__ASSIGNMENT__
Could you filter the records below and return each line that holds "unimpDD"?

__RECORDS FOR THE TASK__

/-- Opcodes 0x30 to 0x3F. -/
def opcodeRow3 : List (Byte → Byte → Instr) :=
  [fun _ _ => .unimp30, fun _ _ => .unimp31, fun _ _ => .unimp32, fun _ _ => .unimp33,
   fun _ _ => .unimp34, fun _ _ => .unimp35, fun _ _ => .unimp36, fun _ _ => .unimp37,
   fun _ _ => .unimp38, fun _ _ => .unimp39, fun _ _ => .unimp3A, fun _ _ => .unimp3B,
   fun _ _ => .unimp3C, fun _ _ => .unimp3D, fun _ _ => .unimp3E, fun _ _ => .unimp3F]

/-- Opcodes 0x40 to 0x4F. -/
def opcodeRow4 : List (Byte → Byte → Instr) :=
  [fun _ _ => .unimp40, fun _ _ => .unimp41, fun _ _ => .unimp42, fun _ _ => .unimp43,
   fun _ _ => .unimp44, fun _ _ => .unimp45, fun _ _ => .unimp46, fun _ _ => .unimp47,
   fun _ _ => .unimp48, fun _ _ => .unimp49, fun _ _ => .unimp4A, fun _ _ => .unimp4B,
   fun _ _ => .unimp4C, fun _ _ => .unimp4D, fun _ _ => .unimp4E, fun _ _ => .unimp4F]

/-- Opcodes 0x50 to 0x5F. -/
def opcodeRow5 : List (Byte → Byte → Instr) :=
  [fun _ _ => .unimp50, fun _ _ => .unimp51, fun _ _ => .unimp52, fun _ _ => .unimp53,
   fun _ _ => .unimp54, fun _ _ => .unimp55, fun _ _ => .unimp56, fun _ _ => .unimp57,
   fun _ _ => .unimp58, fun _ _ => .unimp59, fun _ _ => .unimp5A, fun _ _ => .unimp5B,
   fun _ _ => .unimp5C, fun _ _ => .unimp5D, fun _ _ => .unimp5E, fun _ _ => .unimp5F]

/-- Opcodes 0x60 to 0x6F. -/
def opcodeRow6 : List (Byte → Byte → Instr) :=
  [fun _ _ => .unimp60, fun _ _ => .unimp61, fun _ _ => .unimp62, fun _ _ => .unimp63,
   fun _ _ => .unimp64, fun _ _ => .unimp65, fun _ _ => .unimp66, fun _ _ => .unimp67,
   fun _ _ => .unimp68, fun _ _ => .unimp69, fun _ _ => .unimp6A, fun _ _ => .unimp6B,
   fun _ _ => .unimp6C, fun _ _ => .unimp6D, fun _ _ => .unimp6E, fun _ _ => .unimp6F]

/-- Opcodes 0x70 to 0x7F. -/
def opcodeRow7 : List (Byte → Byte → Instr) :=
  [fun _ _ => .unimp70, fun _ _ => .unimp71, fun _ _ => .unimp72, fun _ _ => .unimp73,
   fun _ _ => .unimp74, fun _ _ => .unimp75, fun _ _ => .unimp76, fun _ _ => .unimp77,
   fun _ _ => .unimp78, fun _ _ => .unimp79, fun _ _ => .unimp7A, fun _ _ => .unimp7B,
   fun _ _ => .unimp7C, fun _ _ => .unimp7D, fun _ _ => .unimp7E, fun _ _ => .unimp7F]

/-- Opcodes 0x80 to 0x8F. -/
def opcodeRow8 : List (Byte → Byte → Instr) :=
  [fun _ _ => .unimp80, fun z _ => .staIzx z, fun _ _ => .unimp82, fun _ _ => .unimp83,
   fun z _ => .styZp0 z, fun z _ => .staZp0 z, fun z _ => .stxZp0 z, fun _ _ => .unimp87,
   fun _ _ => .unimp88, fun _ _ => .unimp89, fun _ _ => .unimp8A, fun _ _ => .unimp8B,
   fun lo hi => .styAbs (wordOf hi lo), fun lo hi => .staAbs (wordOf hi lo), fun lo hi => .stxAbs (wordOf hi lo), fun _ _ => .unimp8F]

/-- Opcodes 0x90 to 0x9F. -/
def opcodeRow9 : List (Byte → Byte → Instr) :=
  [fun r _ => .bcc r, fun z _ => .staIzy z, fun _ _ => .unimp92, fun _ _ => .unimp93,
   fun z _ => .styZpx z, fun z _ => .staZpx z, fun z _ => .stxZpy z, fun _ _ => .unimp97,
   fun _ _ => .unimp98, fun lo hi => .staAby (wordOf hi lo), fun _ _ => .unimp9A, fun _ _ => .unimp9B,
   fun _ _ => .unimp9C, fun lo hi => .staAbx (wordOf hi lo), fun _ _ => .unimp9E, fun _ _ => .unimp9F]

/-- Opcodes 0xA0 to 0xAF. -/
def opcodeRowA : List (Byte → Byte → Instr) :=
  [fun v _ => .ldyImm v, fun z _ => .ldaIzx z, fun v _ => .ldxImm v, fun _ _ => .unimpA3,
   fun z _ => .ldyZp0 z, fun z _ => .ldaZp0 z, fun z _ => .ldxZp0 z, fun _ _ => .unimpA7,
   fun _ _ => .unimpA8, fun v _ => .ldaImm v, fun _ _ => .unimpAA, fun _ _ => .unimpAB,
   fun lo hi => .ldyAbs (wordOf hi lo), fun lo hi => .ldaAbs (wordOf hi lo), fun lo hi => .ldxAbs (wordOf hi lo), fun _ _ => .unimpAF]

/-- Opcodes 0xB0 to 0xBF. -/
def opcodeRowB : List (Byte → Byte → Instr) :=
  [fun r _ => .bcs r, fun z _ => .ldaIzy z, fun _ _ => .unimpB2, fun _ _ => .unimpB3,
   fun z _ => .ldyZpx z, fun z _ => .ldaZpx z, fun z _ => .ldxZpy z, fun _ _ => .unimpB7,
   fun _ _ => .unimpB8, fun lo hi => .ldaAby (wordOf hi lo), fun _ _ => .unimpBA, fun _ _ => .unimpBB,
   fun lo hi => .ldyAbx (wordOf hi lo), fun lo hi => .ldaAbx (wordOf hi lo), fun lo hi => .ldxAby (wordOf hi lo), fun _ _ => .unimpBF]

/-- Opcodes 0xC0 to 0xCF. -/
def opcodeRowC : List (Byte → Byte → Instr) :=
  [fun _ _ => .unimpC0, fun _ _ => .unimpC1, fun _ _ => .unimpC2, fun _ _ => .unimpC3,
   fun _ _ => .unimpC4, fun _ _ => .unimpC5, fun _ _ => .unimpC6, fun _ _ => .unimpC7,
   fun _ _ => .unimpC8, fun _ _ => .unimpC9, fun _ _ => .unimpCA, fun _ _ => .unimpCB,
   fun _ _ => .unimpCC, fun _ _ => .unimpCD, fun _ _ => .unimpCE, fun _ _ => .unimpCF]

/-- Opcodes 0xD0 to 0xDF. -/
def opcodeRowD : List (Byte → Byte → Instr) :=
  [fun r _ => .bne r, fun _ _ => .unimpD1, fun _ _ => .unimpD2, fun _ _ => .unimpD3,
   fun _ _ => .unimpD4, fun _ _ => .unimpD5, fun _ _ => .unimpD6, fun _ _ => .unimpD7,
   fun _ _ => .unimpD8, fun _ _ => .unimpD9, fun _ _ => .unimpDA, fun _ _ => .unimpDB,
   fun _ _ => .unimpDC, fun _ _ => .unimpDD, fun _ _ => .unimpDE, fun _ _ => .unimpDF]

/-- Opcodes 0xE0 to 0xEF. -/
def opcodeRowE : List (Byte → Byte → Instr) :=
  [fun _ _ => .unimpE0, fun _ _ => .unimpE1, fun _ _ => .unimpE2, fun _ _ => .unimpE3,
   fun _ _ => .unimpE4, fun _ _ => .unimpE5, fun _ _ => .unimpE6, fun _ _ => .unimpE7,
   fun _ _ => .unimpE8, fun _ _ => .unimpE9, fun _ _ => .unimpEA, fun _ _ => .unimpEB,
   fun _ _ => .unimpEC, fun _ _ => .unimpED, fun _ _ => .unimpEE, fun _ _ => .unimpEF]

/-- Opcodes 0xF0 to 0xFF. -/
def opcodeRowF : List (Byte → Byte → Instr) :=
  [fun r _ => .beq r, fun _ _ => .unimpF1, fun _ _ => .unimpF2, fun _ _ => .unimpF3,
   fun _ _ => .unimpF4, fun _ _ => .unimpF5, fun _ _ => .unimpF6, fun _ _ => .unimpF7,
   fun _ _ => .unimpF8, fun _ _ => .unimpF9, fun _ _ => .unimpFA, fun _ _ => .unimpFB,
   fun _ _ => .unimpFC, fun _ _ => .unimpFD, fun _ _ => .unimpFE, fun _ _ => .unimpFF]

/-- The opcode matrix: entry n is opcode byte n, "exactly one entry per supported opcode" (R103). -/
def opcodeTable : List (Byte → Byte → Instr) :=
  opcodeRow0 ++ (opcodeRow1 ++ (opcodeRow2 ++ (opcodeRow3 ++ (opcodeRow4 ++ (opcodeRow5 ++ (opcodeRow6 ++ (opcodeRow7 ++
  (opcodeRow8 ++ (opcodeRow9 ++ (opcodeRowA ++ (opcodeRowB ++ (opcodeRowC ++ (opcodeRowD ++ (opcodeRowE ++
  opcodeRowF))))))))))))))

/-- The instruction with opcode byte `op` and operand bytes `b1`, `b2` (R103). The table has an entry for every byte,
so the default is never taken. -/
def instrOf (op b1 b2 : Byte) : Instr := (opcodeTable.getD op.toNat fun _ _ => .unimp00) b1 b2

/-- `DESC`, the total function from opcode bytes to descriptors (R103). -/
def DESC (op : Byte) : Descriptor := (instrOf op 0#8 0#8).descriptor

/-- How many operand bytes follow opcode byte `op`: a function of the opcode byte alone (R100, R108). -/
def operandCount (op : Byte) : Nat := (DESC op).mode.operandBytes

/-- Why a byte list holds no instruction at its head. The machine never meets one: its fetch reads as many bytes as
the opcode asks for. -/
inductive DecodeError where
  /-- There is no opcode byte. -/
  | noBytes
  /-- The operand bytes the opcode asks for are not all there (R100). -/
  | truncated (op : Byte)
  deriving DecidableEq, Repr

/-- The decoder: the instruction at the head of a byte list, with the rest of the list. Total on any bytes; every
opcode byte has an entry, so the only lists refused are those that end too early. -/
def decode : List Byte → Except DecodeError (Instr × List Byte)
  | [] => .error .noBytes
  | op :: rest =>
    match operandCount op, rest with
    | 0, rest => .ok (instrOf op 0#8 0#8, rest)
    | 1, b1 :: rest => .ok (instrOf op b1 0#8, rest)
    | 2, b1 :: b2 :: rest => .ok (instrOf op b1 b2, rest)
    | _, _ => .error (.truncated op)

/-- The encoder: the bytes of an instruction, opcode first, a 16-bit operand low byte first (R101, R102, R106). -/
def encode : Instr → List Byte
  | .ldaImm v => [0xA9#8, v]
  | .ldaZp0 z => [0xA5#8, z]
  | .ldaZpx z => [0xB5#8, z]
  | .ldaAbs addr => [0xAD#8, lowByte addr, highByte addr]
  | .ldaAbx addr => [0xBD#8, lowByte addr, highByte addr]
  | .ldaAby addr => [0xB9#8, lowByte addr, highByte addr]
  | .ldaIzx z => [0xA1#8, z]
  | .ldaIzy z => [0xB1#8, z]
  | .ldxImm v => [0xA2#8, v]
  | .ldxZp0 z => [0xA6#8, z]
  | .ldxZpy z => [0xB6#8, z]
  | .ldxAbs addr => [0xAE#8, lowByte addr, highByte addr]
  | .ldxAby addr => [0xBE#8, lowByte addr, highByte addr]
  | .ldyImm v => [0xA0#8, v]
  | .ldyZp0 z => [0xA4#8, z]
  | .ldyZpx z => [0xB4#8, z]
  | .ldyAbs addr => [0xAC#8, lowByte addr, highByte addr]
  | .ldyAbx addr => [0xBC#8, lowByte addr, highByte addr]
  | .staZp0 z => [0x85#8, z]
  | .staZpx z => [0x95#8, z]
  | .staAbs addr => [0x8D#8, lowByte addr, highByte addr]
  | .staAbx addr => [0x9D#8, lowByte addr, highByte addr]
  | .staAby addr => [0x99#8, lowByte addr, highByte addr]
  | .staIzx z => [0x81#8, z]
  | .staIzy z => [0x91#8, z]
  | .stxZp0 z => [0x86#8, z]
  | .stxZpy z => [0x96#8, z]
  | .stxAbs addr => [0x8E#8, lowByte addr, highByte addr]
  | .styZp0 z => [0x84#8, z]
  | .styZpx z => [0x94#8, z]
  | .styAbs addr => [0x8C#8, lowByte addr, highByte addr]
  | .bcc r => [0x90#8, r]
  | .bcs r => [0xB0#8, r]
  | .bne r => [0xD0#8, r]
  | .beq r => [0xF0#8, r]
  | .unimp00 => [0x00#8] | .unimp01 => [0x01#8] | .unimp02 => [0x02#8] | .unimp03 => [0x03#8]
  | .unimp04 => [0x04#8] | .unimp05 => [0x05#8] | .unimp06 => [0x06#8] | .unimp07 => [0x07#8]
  | .unimp08 => [0x08#8] | .unimp09 => [0x09#8] | .unimp0A => [0x0A#8] | .unimp0B => [0x0B#8]
  | .unimp0C => [0x0C#8] | .unimp0D => [0x0D#8] | .unimp0E => [0x0E#8] | .unimp0F => [0x0F#8]
  | .unimp10 => [0x10#8] | .unimp11 => [0x11#8] | .unimp12 => [0x12#8] | .unimp13 => [0x13#8]
  | .unimp14 => [0x14#8] | .unimp15 => [0x15#8] | .unimp16 => [0x16#8] | .unimp17 => [0x17#8]
  | .unimp18 => [0x18#8] | .unimp19 => [0x19#8] | .unimp1A => [0x1A#8] | .unimp1B => [0x1B#8]
  | .unimp1C => [0x1C#8] | .unimp1D => [0x1D#8] | .unimp1E => [0x1E#8] | .unimp1F => [0x1F#8]
  | .unimp20 => [0x20#8] | .unimp21 => [0x21#8] | .unimp22 => [0x22#8] | .unimp23 => [0x23#8]
  | .unimp24 => [0x24#8] | .unimp25 => [0x25#8] | .unimp26 => [0x26#8] | .unimp27 => [0x27#8]
  | .unimp28 => [0x28#8] | .unimp29 => [0x29#8] | .unimp2A => [0x2A#8] | .unimp2B => [0x2B#8]
  | .unimp2C => [0x2C#8] | .unimp2D => [0x2D#8] | .unimp2E => [0x2E#8] | .unimp2F => [0x2F#8]
  | .unimp30 => [0x30#8] | .unimp31 => [0x31#8] | .unimp32 => [0x32#8] | .unimp33 => [0x33#8]
  | .unimp34 => [0x34#8] | .unimp35 => [0x35#8] | .unimp36 => [0x36#8] | .unimp37 => [0x37#8]
  | .unimp38 => [0x38#8] | .unimp39 => [0x39#8] | .unimp3A => [0x3A#8] | .unimp3B => [0x3B#8]
  | .unimp3C => [0x3C#8] | .unimp3D => [0x3D#8] | .unimp3E => [0x3E#8] | .unimp3F => [0x3F#8]
  | .unimp40 => [0x40#8] | .unimp41 => [0x41#8] | .unimp42 => [0x42#8] | .unimp43 => [0x43#8]
  | .unimp44 => [0x44#8] | .unimp45 => [0x45#8] | .unimp46 => [0x46#8] | .unimp47 => [0x47#8]
  | .unimp48 => [0x48#8] | .unimp49 => [0x49#8] | .unimp4A => [0x4A#8] | .unimp4B => [0x4B#8]
  | .unimp4C => [0x4C#8] | .unimp4D => [0x4D#8] | .unimp4E => [0x4E#8] | .unimp4F => [0x4F#8]
  | .unimp50 => [0x50#8] | .unimp51 => [0x51#8] | .unimp52 => [0x52#8] | .unimp53 => [0x53#8]
  | .unimp54 => [0x54#8] | .unimp55 => [0x55#8] | .unimp56 => [0x56#8] | .unimp57 => [0x57#8]
  | .unimp58 => [0x58#8] | .unimp59 => [0x59#8] | .unimp5A => [0x5A#8] | .unimp5B => [0x5B#8]
  | .unimp5C => [0x5C#8] | .unimp5D => [0x5D#8] | .unimp5E => [0x5E#8] | .unimp5F => [0x5F#8]
  | .unimp60 => [0x60#8] | .unimp61 => [0x61#8] | .unimp62 => [0x62#8] | .unimp63 => [0x63#8]
  | .unimp64 => [0x64#8] | .unimp65 => [0x65#8] | .unimp66 => [0x66#8] | .unimp67 => [0x67#8]
  | .unimp68 => [0x68#8] | .unimp69 => [0x69#8] | .unimp6A => [0x6A#8] | .unimp6B => [0x6B#8]
  | .unimp6C => [0x6C#8] | .unimp6D => [0x6D#8] | .unimp6E => [0x6E#8] | .unimp6F => [0x6F#8]
  | .unimp70 => [0x70#8] | .unimp71 => [0x71#8] | .unimp72 => [0x72#8] | .unimp73 => [0x73#8]
  | .unimp74 => [0x74#8] | .unimp75 => [0x75#8] | .unimp76 => [0x76#8] | .unimp77 => [0x77#8]
  | .unimp78 => [0x78#8] | .unimp79 => [0x79#8] | .unimp7A => [0x7A#8] | .unimp7B => [0x7B#8]
  | .unimp7C => [0x7C#8] | .unimp7D => [0x7D#8] | .unimp7E => [0x7E#8] | .unimp7F => [0x7F#8]
  | .unimp80 => [0x80#8] | .unimp82 => [0x82#8] | .unimp83 => [0x83#8] | .unimp87 => [0x87#8]
  | .unimp88 => [0x88#8] | .unimp89 => [0x89#8] | .unimp8A => [0x8A#8] | .unimp8B => [0x8B#8]
  | .unimp8F => [0x8F#8] | .unimp92 => [0x92#8] | .unimp93 => [0x93#8] | .unimp97 => [0x97#8]
  | .unimp98 => [0x98#8] | .unimp9A => [0x9A#8] | .unimp9B => [0x9B#8] | .unimp9C => [0x9C#8]
  | .unimp9E => [0x9E#8] | .unimp9F => [0x9F#8] | .unimpA3 => [0xA3#8] | .unimpA7 => [0xA7#8]
  | .unimpA8 => [0xA8#8] | .unimpAA => [0xAA#8] | .unimpAB => [0xAB#8] | .unimpAF => [0xAF#8]
  | .unimpB2 => [0xB2#8] | .unimpB3 => [0xB3#8] | .unimpB7 => [0xB7#8] | .unimpB8 => [0xB8#8]
  | .unimpBA => [0xBA#8] | .unimpBB => [0xBB#8] | .unimpBF => [0xBF#8] | .unimpC0 => [0xC0#8]
  | .unimpC1 => [0xC1#8] | .unimpC2 => [0xC2#8] | .unimpC3 => [0xC3#8] | .unimpC4 => [0xC4#8]
  | .unimpC5 => [0xC5#8] | .unimpC6 => [0xC6#8] | .unimpC7 => [0xC7#8] | .unimpC8 => [0xC8#8]
  | .unimpC9 => [0xC9#8] | .unimpCA => [0xCA#8] | .unimpCB => [0xCB#8] | .unimpCC => [0xCC#8]
  | .unimpCD => [0xCD#8] | .unimpCE => [0xCE#8] | .unimpCF => [0xCF#8] | .unimpD1 => [0xD1#8]
  | .unimpD2 => [0xD2#8] | .unimpD3 => [0xD3#8] | .unimpD4 => [0xD4#8] | .unimpD5 => [0xD5#8]
  | .unimpD6 => [0xD6#8] | .unimpD7 => [0xD7#8] | .unimpD8 => [0xD8#8] | .unimpD9 => [0xD9#8]
  | .unimpDA => [0xDA#8] | .unimpDB => [0xDB#8] | .unimpDC => [0xDC#8] | .unimpDD => [0xDD#8]
  | .unimpDE => [0xDE#8] | .unimpDF => [0xDF#8] | .unimpE0 => [0xE0#8] | .unimpE1 => [0xE1#8]
  | .unimpE2 => [0xE2#8] | .unimpE3 => [0xE3#8] | .unimpE4 => [0xE4#8] | .unimpE5 => [0xE5#8]
  | .unimpE6 => [0xE6#8] | .unimpE7 => [0xE7#8] | .unimpE8 => [0xE8#8] | .unimpE9 => [0xE9#8]
  | .unimpEA => [0xEA#8] | .unimpEB => [0xEB#8] | .unimpEC => [0xEC#8] | .unimpED => [0xED#8]
  | .unimpEE => [0xEE#8] | .unimpEF => [0xEF#8] | .unimpF1 => [0xF1#8] | .unimpF2 => [0xF2#8]
  | .unimpF3 => [0xF3#8] | .unimpF4 => [0xF4#8] | .unimpF5 => [0xF5#8] | .unimpF6 => [0xF6#8]
  | .unimpF7 => [0xF7#8] | .unimpF8 => [0xF8#8] | .unimpF9 => [0xF9#8] | .unimpFA => [0xFA#8]
  | .unimpFB => [0xFB#8] | .unimpFC => [0xFC#8] | .unimpFD => [0xFD#8] | .unimpFE => [0xFE#8]
  | .unimpFF => [0xFF#8]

__FINISHED TASK__
   fun _ _ => .unimpDC, fun _ _ => .unimpDD, fun _ _ => .unimpDE, fun _ _ => .unimpDF]
  | .unimpDA => [0xDA#8] | .unimpDB => [0xDB#8] | .unimpDC => [0xDC#8] | .unimpDD => [0xDD#8]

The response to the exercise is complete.